/-! ### `FACC` by phase -/

/-- Settles O27: the gate decides outside COUNT; in COUNT the rule raises on a full total, and below it the entry, at most the total,
is not full either, so neither addition wraps. -/
theorem faccCountsOneSymbol : Obligations.FaccCountsOneSymbol := by
  intro c s hle
  refine ⟨fun hp => gateE_fault _ hp, fun hf hp => gateE_seqError _ hf hp, fun hp ht => ?_, fun hp ht => ?_⟩
  · calc exec (.facc c) s
      _ = outcomeOf (faccRule c s) := gateE_legal _ (by decide) hp
      _ = .next (raiseE .countOverflow s) := by rw [faccRule_full ht, outcomeOf_ok]
  · have hentry : freqAt s.enc.tree c.toNat ≠ Config.countMax := ne_countMax_of_le hle ht
    refine ⟨(countSymbol s.enc c).tree, ?_, toNat_succ_of_ne_max ht, freqAt_countSymbol_same hentry,
      fun k hk => freqAt_countSymbol_other s.enc hk, rfl⟩
    calc exec (.facc c) s
      _ = outcomeOf (faccRule c s) := gateE_legal _ (by decide) hp
      _ = .next (s.withEnc (countSymbol s.enc c)) := by rw [faccRule_counts ht hentry, outcomeOf_ok]

end Sys2Proof.Machine
end

section
/-! PROOFS. The priority structure keeps the heap order (spec/41_priority_structure.md R111 to R114). Every recorded id has one number,
its rank, and `less` compares ranks; a heap is then a sequence of numbers, each at least its parent's, but for the one entry that a
sift is moving. -/

namespace Sys2Proof.Machine

/-! ### The order on keys (R111) -/

theorem keyLess_iff {fa fb : NodeFreq} {a b : NodeId} :
    keyLess fa a fb b = true ↔ fa.toNat < fb.toNat ∨ (fa.toNat = fb.toNat ∧ a.toNat < b.toNat) := by
  simp [keyLess, BitVec.toNat_inj]

/-- The key as one number: the frequency above the nine bits of the id. -/
def keyRank (f n : Nat) : Nat := f * 2 ^ 9 + n

theorem keyRank_lt_keyRank {f g : Nat} (a b : NodeId) :
    keyRank f a.toNat < keyRank g b.toNat ↔ f < g ∨ (f = g ∧ a.toNat < b.toNat) := by
  have ha := a.isLt
  have hb := b.isLt
  unfold keyRank
  omega

theorem keyRank_ne {f g : Nat} {a b : NodeId} (h : a ≠ b) : keyRank f a.toNat ≠ keyRank g b.toNat := by
  have ha := a.isLt
  have hb := b.isLt
  have hab : a.toNat ≠ b.toNat := fun hc => h (BitVec.eq_of_toNat_eq hc)
  unfold keyRank
  omega

theorem keyLess_iff_rank {fa fb : NodeFreq} {a b : NodeId} :
    keyLess fa a fb b = true ↔ keyRank fa.toNat a.toNat < keyRank fb.toNat b.toNat :=
  keyLess_iff.trans (keyRank_lt_keyRank a b).symm

/-- Settles O28: keys are ordered as their ranks, which are numbers that differ on distinct ids; `less` compares the keys of its two
records. -/
theorem keyOrderIsStrictAndTotal : Obligations.KeyOrderIsStrictAndTotal := by
  refine ⟨fun _ _ _ _ => keyLess_iff, fun fa a => ?_, fun fa a fb b fc c hab hbc => ?_, fun fa a fb b hne => ?_,
    fun node a b ra rb ha hb => ⟨less_ok ha hb, ?_⟩⟩
  · rw [Bool.eq_false_iff, Ne, keyLess_iff_rank]
    exact Nat.lt_irrefl _
  · exact keyLess_iff_rank.2 ((keyLess_iff_rank.1 hab).trans (keyLess_iff_rank.1 hbc))
  · rw [keyLess_iff_rank, keyLess_iff_rank]
    exact Nat.lt_or_gt_of_ne (keyRank_ne hne)
  · rw [less_ok ha hb, Except.ok.injEq]
    exact keyLess_iff

/-- The rank of an id by its record. -/
def nodeRank (node : List (Nat × NodeRec)) (n : NodeId) : Nat := keyRank (nodeFreq node n) n.toNat

/-- `less` on recorded ids compares ranks. -/
theorem less_by_rank {node : List (Nat × NodeRec)} {a b : NodeId} (ha : ∃ r, nodeAt node a = .ok r) (hb : ∃ r, nodeAt node b = .ok r) :
    less node a b = .ok (decide (nodeRank node a < nodeRank node b)) := by
  obtain ⟨ra, ha⟩ := ha
  obtain ⟨rb, hb⟩ := hb
  have hk : keyLess ra.freq a rb.freq b = decide (nodeRank node a < nodeRank node b) := by
    rw [Bool.eq_iff_iff, keyLess_iff_rank, decide_eq_true_iff]
    simp only [nodeRank, nodeFreq, ha, hb]
  rw [less_ok ha hb, hk]

/-! ### The heap as a sequence of ranks (R114) -/

/-- The rank of the id in slot i; it means something for a live slot only. -/
def slotRank (node : List (Nat × NodeRec)) (heap : List NodeId) (i : Nat) : Nat := heap[i]?.elim 0 (nodeRank node)

theorem slotRank_of_lt (node : List (Nat × NodeRec)) {heap : List NodeId} {i : Nat} (h : i < heap.length) :
    slotRank node heap i = nodeRank node heap[i] := by
  simp [slotRank, h]

/-- A swap exchanges the ranks of its two slots and leaves the others. -/
theorem slotRank_swapSlots (node : List (Nat × NodeRec)) {heap : List NodeId} {i j : Nat} (hi : i < heap.length) (hj : j < heap.length)
    (k : Nat) :
    slotRank node (swapSlots heap i heap[i] j heap[j]) k =
      if k = j then slotRank node heap i else if k = i then slotRank node heap j else slotRank node heap k := by
  by_cases hkj : k = j
  · subst hkj
    simp [slotRank, swapSlots, hi, hj]
  · by_cases hki : k = i
    · subst hki
      simp [slotRank, swapSlots, hi, hj, hkj, Ne.symm hkj]
    · simp [slotRank, swapSlots, hkj, hki, Ne.symm hkj, Ne.symm hki]

/-- `less` on two live slots compares their ranks. -/
theorem less_slots {node : List (Nat × NodeRec)} {heap : List NodeId} (hr : Recorded node heap) {i j : Nat} (hi : i < heap.length)
    (hj : j < heap.length) : less node heap[i] heap[j] = .ok (decide (slotRank node heap i < slotRank node heap j)) := by
  rw [less_by_rank (hr _ (List.getElem_mem hi)) (hr _ (List.getElem_mem hj)), slotRank_of_lt node hi, slotRank_of_lt node hj]

/-- No live slot is less than its parent. -/
def HeapOrdered (node : List (Nat × NodeRec)) (heap : List NodeId) : Prop :=
  ∀ j, 1 ≤ j → j < heap.length → slotRank node heap ((j - 1) / 2) ≤ slotRank node heap j

/-- The invariant of R114 in ranks. -/
theorem heapOk_iff {node : List (Nat × NodeRec)} {heap : List NodeId} :
    heapOk node heap ↔ heap.Nodup ∧ Recorded node heap ∧ HeapOrdered node heap := by
  refine and_congr_right fun _ => and_congr_right fun hr => ⟨fun h j h1 hj => ?_, fun h j x p h1 hx hp => ?_⟩
  · have hp : (j - 1) / 2 < heap.length := by omega
    have hless := h j heap[j] heap[(j - 1) / 2] h1 (List.getElem?_eq_getElem hj) (List.getElem?_eq_getElem hp)
    rw [less_slots hr hj hp] at hless
    simpa using hless
  · obtain ⟨hj, rfl⟩ := List.getElem?_eq_some_iff.1 hx
    obtain ⟨hpl, rfl⟩ := List.getElem?_eq_some_iff.1 hp
    rw [less_slots hr hj hpl]
    simpa using h j h1 hj

/-- Slot 0 of an ordered heap is the least. -/
theorem HeapOrdered.root_le {node : List (Nat × NodeRec)} {heap : List NodeId} (h : HeapOrdered node heap) (j : Nat)
    (hj : j < heap.length) : slotRank node heap 0 ≤ slotRank node heap j := by
  induction j using Nat.strongRecOn with
  | ind j ih =>
    rcases Nat.eq_zero_or_pos j with rfl | h1
    · exact Nat.le_refl _
    · exact (ih ((j - 1) / 2) (by omega) (by omega)).trans (h j h1 hj)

_EXERCISE DESCRIPTION_:
Report every line of the data above that contains the string "length" by copying it in full.

_REPLY TO THE EXERCISE_:
theorem slotRank_of_lt (node : List (Nat × NodeRec)) {heap : List NodeId} {i : Nat} (h : i < heap.length) :
theorem slotRank_swapSlots (node : List (Nat × NodeRec)) {heap : List NodeId} {i j : Nat} (hi : i < heap.length) (hj : j < heap.length)
theorem less_slots {node : List (Nat × NodeRec)} {heap : List NodeId} (hr : Recorded node heap) {i j : Nat} (hi : i < heap.length)
    (hj : j < heap.length) : less node heap[i] heap[j] = .ok (decide (slotRank node heap i < slotRank node heap j)) := by
  ∀ j, 1 ≤ j → j < heap.length → slotRank node heap ((j - 1) / 2) ≤ slotRank node heap j
  · have hp : (j - 1) / 2 < heap.length := by omega
    (hj : j < heap.length) : slotRank node heap 0 ≤ slotRank node heap j := by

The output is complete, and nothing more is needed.